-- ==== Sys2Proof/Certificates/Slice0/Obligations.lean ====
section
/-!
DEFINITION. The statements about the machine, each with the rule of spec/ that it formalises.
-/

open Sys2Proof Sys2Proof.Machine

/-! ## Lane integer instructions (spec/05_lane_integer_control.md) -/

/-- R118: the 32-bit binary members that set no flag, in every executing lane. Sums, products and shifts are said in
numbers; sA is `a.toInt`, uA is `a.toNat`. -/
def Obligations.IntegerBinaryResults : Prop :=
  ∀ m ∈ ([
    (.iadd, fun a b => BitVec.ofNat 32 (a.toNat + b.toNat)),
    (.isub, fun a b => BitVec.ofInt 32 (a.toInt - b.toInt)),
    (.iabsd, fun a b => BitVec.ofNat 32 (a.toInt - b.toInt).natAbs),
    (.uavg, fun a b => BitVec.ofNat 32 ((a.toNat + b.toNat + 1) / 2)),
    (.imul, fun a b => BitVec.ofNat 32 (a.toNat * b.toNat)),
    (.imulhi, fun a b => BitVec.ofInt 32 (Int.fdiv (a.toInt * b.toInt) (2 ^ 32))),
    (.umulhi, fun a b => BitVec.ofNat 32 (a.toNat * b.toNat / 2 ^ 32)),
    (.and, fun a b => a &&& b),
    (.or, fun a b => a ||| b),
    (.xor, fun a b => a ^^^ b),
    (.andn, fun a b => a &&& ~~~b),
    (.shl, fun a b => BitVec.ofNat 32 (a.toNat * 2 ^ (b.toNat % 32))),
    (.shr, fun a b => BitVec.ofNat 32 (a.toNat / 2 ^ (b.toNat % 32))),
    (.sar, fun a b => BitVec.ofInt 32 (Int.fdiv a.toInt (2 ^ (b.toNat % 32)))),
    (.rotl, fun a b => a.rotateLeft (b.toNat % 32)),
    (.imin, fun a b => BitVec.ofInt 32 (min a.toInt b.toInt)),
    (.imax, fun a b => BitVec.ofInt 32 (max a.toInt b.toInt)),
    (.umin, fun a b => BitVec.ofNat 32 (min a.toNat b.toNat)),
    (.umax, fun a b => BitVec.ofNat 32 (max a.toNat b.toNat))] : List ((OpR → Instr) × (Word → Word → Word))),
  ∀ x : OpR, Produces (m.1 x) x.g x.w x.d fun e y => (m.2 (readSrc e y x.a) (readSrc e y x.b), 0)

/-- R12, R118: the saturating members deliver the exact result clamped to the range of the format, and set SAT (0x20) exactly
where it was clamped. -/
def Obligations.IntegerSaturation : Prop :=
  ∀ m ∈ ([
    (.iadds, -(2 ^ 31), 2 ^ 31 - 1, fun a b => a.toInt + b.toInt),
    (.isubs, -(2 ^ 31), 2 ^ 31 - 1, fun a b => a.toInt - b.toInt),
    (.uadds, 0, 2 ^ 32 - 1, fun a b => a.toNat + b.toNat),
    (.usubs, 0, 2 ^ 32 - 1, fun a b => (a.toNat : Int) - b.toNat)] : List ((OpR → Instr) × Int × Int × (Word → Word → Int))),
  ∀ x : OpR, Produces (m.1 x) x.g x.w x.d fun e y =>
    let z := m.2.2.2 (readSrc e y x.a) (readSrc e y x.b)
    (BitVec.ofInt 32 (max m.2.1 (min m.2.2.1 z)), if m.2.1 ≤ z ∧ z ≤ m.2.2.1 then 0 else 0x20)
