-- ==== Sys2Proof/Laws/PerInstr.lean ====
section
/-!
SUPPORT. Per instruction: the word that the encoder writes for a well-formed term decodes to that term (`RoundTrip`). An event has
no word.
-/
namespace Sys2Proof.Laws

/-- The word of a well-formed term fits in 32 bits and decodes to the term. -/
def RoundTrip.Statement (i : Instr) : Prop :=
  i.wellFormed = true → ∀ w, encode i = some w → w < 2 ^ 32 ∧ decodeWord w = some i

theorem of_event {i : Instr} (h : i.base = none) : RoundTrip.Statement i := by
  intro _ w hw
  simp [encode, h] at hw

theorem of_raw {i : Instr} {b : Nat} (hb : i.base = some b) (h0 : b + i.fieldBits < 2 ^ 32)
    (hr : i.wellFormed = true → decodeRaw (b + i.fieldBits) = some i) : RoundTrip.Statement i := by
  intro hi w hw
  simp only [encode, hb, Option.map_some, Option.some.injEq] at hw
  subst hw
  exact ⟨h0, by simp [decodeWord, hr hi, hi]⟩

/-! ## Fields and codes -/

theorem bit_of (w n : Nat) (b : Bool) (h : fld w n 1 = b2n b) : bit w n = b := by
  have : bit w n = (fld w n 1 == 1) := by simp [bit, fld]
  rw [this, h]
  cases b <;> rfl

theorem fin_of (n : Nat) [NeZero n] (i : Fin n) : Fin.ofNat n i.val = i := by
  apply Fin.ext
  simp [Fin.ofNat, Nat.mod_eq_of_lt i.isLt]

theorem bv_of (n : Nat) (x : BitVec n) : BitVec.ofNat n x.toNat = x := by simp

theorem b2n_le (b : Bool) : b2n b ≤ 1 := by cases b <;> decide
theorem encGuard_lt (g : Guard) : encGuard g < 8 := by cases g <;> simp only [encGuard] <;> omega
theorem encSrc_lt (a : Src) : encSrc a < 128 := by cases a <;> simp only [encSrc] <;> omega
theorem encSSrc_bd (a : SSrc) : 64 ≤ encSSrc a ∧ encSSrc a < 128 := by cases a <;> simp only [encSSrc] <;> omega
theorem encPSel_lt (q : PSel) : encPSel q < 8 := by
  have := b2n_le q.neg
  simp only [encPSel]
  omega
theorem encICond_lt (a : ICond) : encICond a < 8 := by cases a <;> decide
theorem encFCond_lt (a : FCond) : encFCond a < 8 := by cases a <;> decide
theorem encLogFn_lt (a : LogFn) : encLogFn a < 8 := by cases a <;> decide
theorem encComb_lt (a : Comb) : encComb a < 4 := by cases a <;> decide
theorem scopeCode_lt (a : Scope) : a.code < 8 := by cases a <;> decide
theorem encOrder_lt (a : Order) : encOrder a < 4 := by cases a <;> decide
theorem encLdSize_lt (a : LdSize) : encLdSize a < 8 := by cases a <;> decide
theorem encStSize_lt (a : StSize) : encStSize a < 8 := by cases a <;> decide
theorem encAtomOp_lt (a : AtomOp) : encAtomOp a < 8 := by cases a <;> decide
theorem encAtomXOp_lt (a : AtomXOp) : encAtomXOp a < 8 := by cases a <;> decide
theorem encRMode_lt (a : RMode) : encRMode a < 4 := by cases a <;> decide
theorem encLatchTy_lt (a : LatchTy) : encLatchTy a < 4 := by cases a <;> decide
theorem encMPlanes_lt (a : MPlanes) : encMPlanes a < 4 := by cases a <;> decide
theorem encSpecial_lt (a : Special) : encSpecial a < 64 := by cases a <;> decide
● ● ●
THE TASK:
Retype each entry without altering a single word.

OUTPUT:
-- ==== Sys2Proof/Certificates/Slice0/Obligations.lean ====
section
/-!
DEFINITION. The statements about the machine, each with the rule of spec/ that it formalises.
-/

open Sys2Proof Sys2Proof.Machine

/-! ## Lane integer instructions (spec/05_lane_integer_control.md) -/

/-- R118: the 32-bit binary members that set no flag, in every executing lane. Sums, products and shifts are said in
numbers; sA is `a.toInt`, uA is `a.toNat`. -/
def Obligations.IntegerBinaryResults : Prop :=
  ∀ m ∈ ([
    (.iadd, fun a b => BitVec.ofNat 32 (a.toNat + b.toNat)),
    (.isub, fun a b => BitVec.ofInt 32 (a.toInt - b.toInt)),
    (.iabsd, fun a b => BitVec.ofNat 32 (a.toInt - b.toInt).natAbs),
    (.uavg, fun a b => BitVec.ofNat 32 ((a.toNat + b.toNat + 1) / 2)),
    (.imul, fun a b => BitVec.ofNat 32 (a.toNat * b.toNat)),
    (.imulhi, fun a b => BitVec.ofInt 32 (Int.fdiv (a.toInt * b.toInt) (2 ^ 32))),
    (.umulhi, fun a b => BitVec.ofNat 32 (a.toNat * b.toNat / 2 ^ 32)),
    (.and, fun a b => a &&& b),
    (.or, fun a b => a ||| b),
    (.xor, fun a b => a ^^^ b),
    (.andn, fun a b => a &&& ~~~b),
    (.shl, fun a b => BitVec.ofNat 32 (a.toNat * 2 ^ (b.toNat % 32))),
    (.shr, fun a b => BitVec.ofNat 32 (a.toNat / 2 ^ (b.toNat % 32))),
    (.sar, fun a b => BitVec.ofInt 32 (Int.fdiv a.toInt (2 ^ (b.toNat % 32)))),
    (.rotl, fun a b => a.rotateLeft (b.toNat % 32)),
    (.imin, fun a b => BitVec.ofInt 32 (min a.toInt b.toInt)),
    (.imax, fun a b => BitVec.ofInt 32 (max a.toInt b.toInt)),
    (.umin, fun a b => BitVec.ofNat 32 (min a.toNat b.toNat)),
    (.umax, fun a b => BitVec.ofNat 32 (max a.toNat b.toNat))] : List ((OpR → Instr) × (Word → Word → Word))),
  ∀ x : OpR, Produces (m.1 x) x.g x.w x.d fun e y => (m.2 (readSrc e y x.a) (readSrc e y x.b), 0)

/-- R12, R118: the saturating members deliver the exact result clamped to the range of the format, and set SAT (0x20) exactly
where it was clamped. -/
def Obligations.IntegerSaturation : Prop :=
  ∀ m ∈ ([
    (.iadds, -(2 ^ 31), 2 ^ 31 - 1, fun a b => a.toInt + b.toInt),
    (.isubs, -(2 ^ 31), 2 ^ 31 - 1, fun a b => a.toInt - b.toInt),
    (.uadds, 0, 2 ^ 32 - 1, fun a b => a.toNat + b.toNat),
    (.usubs, 0, 2 ^ 32 - 1, fun a b => (a.toNat : Int) - b.toNat)] : List ((OpR → Instr) × Int × Int × (Word → Word → Int))),
  ∀ x : OpR, Produces (m.1 x) x.g x.w x.d fun e y =>
    let z := m.2.2.2 (readSrc e y x.a) (readSrc e y x.b)
    (BitVec.ofInt 32 (max m.2.1 (min m.2.2.1 z)), if m.2.1 ≤ z ∧ z ≤ m.2.2.1 then 0 else 0x20)
-- ==== Sys2Proof/Laws/PerInstr.lean ====
section
/-!
SUPPORT. Per instruction: the word that the encoder writes for a well-formed term decodes to that term (`RoundTrip`). An event has
no word.
-/
namespace Sys2Proof.Laws

/-- The word of a well-formed term fits in 32 bits and decodes to the term. -/
def RoundTrip.Statement (i : Instr) : Prop :=
  i.wellFormed = true → ∀ w, encode i = some w → w < 2 ^ 32 ∧ decodeWord w = some i

theorem of_event {i : Instr} (h : i.base = none) : RoundTrip.Statement i := by
  intro _ w hw
  simp [encode, h] at hw

theorem of_raw {i : Instr} {b : Nat} (hb : i.base = some b) (h0 : b + i.fieldBits < 2 ^ 32)
    (hr : i.wellFormed = true → decodeRaw (b + i.fieldBits) = some i) : RoundTrip.Statement i := by
  intro hi w hw
  simp only [encode, hb, Option.map_some, Option.some.injEq] at hw
  subst hw
  exact ⟨h0, by simp [decodeWord, hr hi, hi]⟩

/-! ## Fields and codes -/

theorem bit_of (w n : Nat) (b : Bool) (h : fld w n 1 = b2n b) : bit w n = b := by
  have : bit w n = (fld w n 1 == 1) := by simp [bit, fld]
  rw [this, h]
  cases b <;> rfl

theorem fin_of (n : Nat) [NeZero n] (i : Fin n) : Fin.ofNat n i.val = i := by
  apply Fin.ext
  simp [Fin.ofNat, Nat.mod_eq_of_lt i.isLt]

theorem bv_of (n : Nat) (x : BitVec n) : BitVec.ofNat n x.toNat = x := by simp

theorem b2n_le (b : Bool) : b2n b ≤ 1 := by cases b <;> decide
theorem encGuard_lt (g : Guard) : encGuard g < 8 := by cases g <;> simp only [encGuard] <;> omega
theorem encSrc_lt (a : Src) : encSrc a < 128 := by cases a <;> simp only [encSrc] <;> omega
theorem encSSrc_bd (a : SSrc) : 64 ≤ encSSrc a ∧ encSSrc a < 128 := by cases a <;> simp only [encSSrc] <;> omega
theorem encPSel_lt (q : PSel) : encPSel q < 8 := by
  have := b2n_le q.neg
  simp only [encPSel]
  omega
theorem encICond_lt (a : ICond) : encICond a < 8 := by cases a <;> decide
theorem encFCond_lt (a : FCond) : encFCond a < 8 := by cases a <;> decide
theorem encLogFn_lt (a : LogFn) : encLogFn a < 8 := by cases a <;> decide
theorem encComb_lt (a : Comb) : encComb a < 4 := by cases a <;> decide
theorem scopeCode_lt (a : Scope) : a.code < 8 := by cases a <;> decide
theorem encOrder_lt (a : Order) : encOrder a < 4 := by cases a <;> decide
theorem encLdSize_lt (a : LdSize) : encLdSize a < 8 := by cases a <;> decide
theorem encStSize_lt (a : StSize) : encStSize a < 8 := by cases a <;> decide
theorem encAtomOp_lt (a : AtomOp) : encAtomOp a < 8 := by cases a <;> decide
theorem encAtomXOp_lt (a : AtomXOp) : encAtomXOp a < 8 := by cases a <;> decide
theorem encRMode_lt (a : RMode) : encRMode a < 4 := by cases a <;> decide
theorem encLatchTy_lt (a : LatchTy) : encLatchTy a < 4 := by cases a <;> decide
theorem encMPlanes_lt (a : MPlanes) : encMPlanes a < 4 := by cases a <;> decide
theorem encSpecial_lt (a : Special) : encSpecial a < 64 := by cases a <;> decide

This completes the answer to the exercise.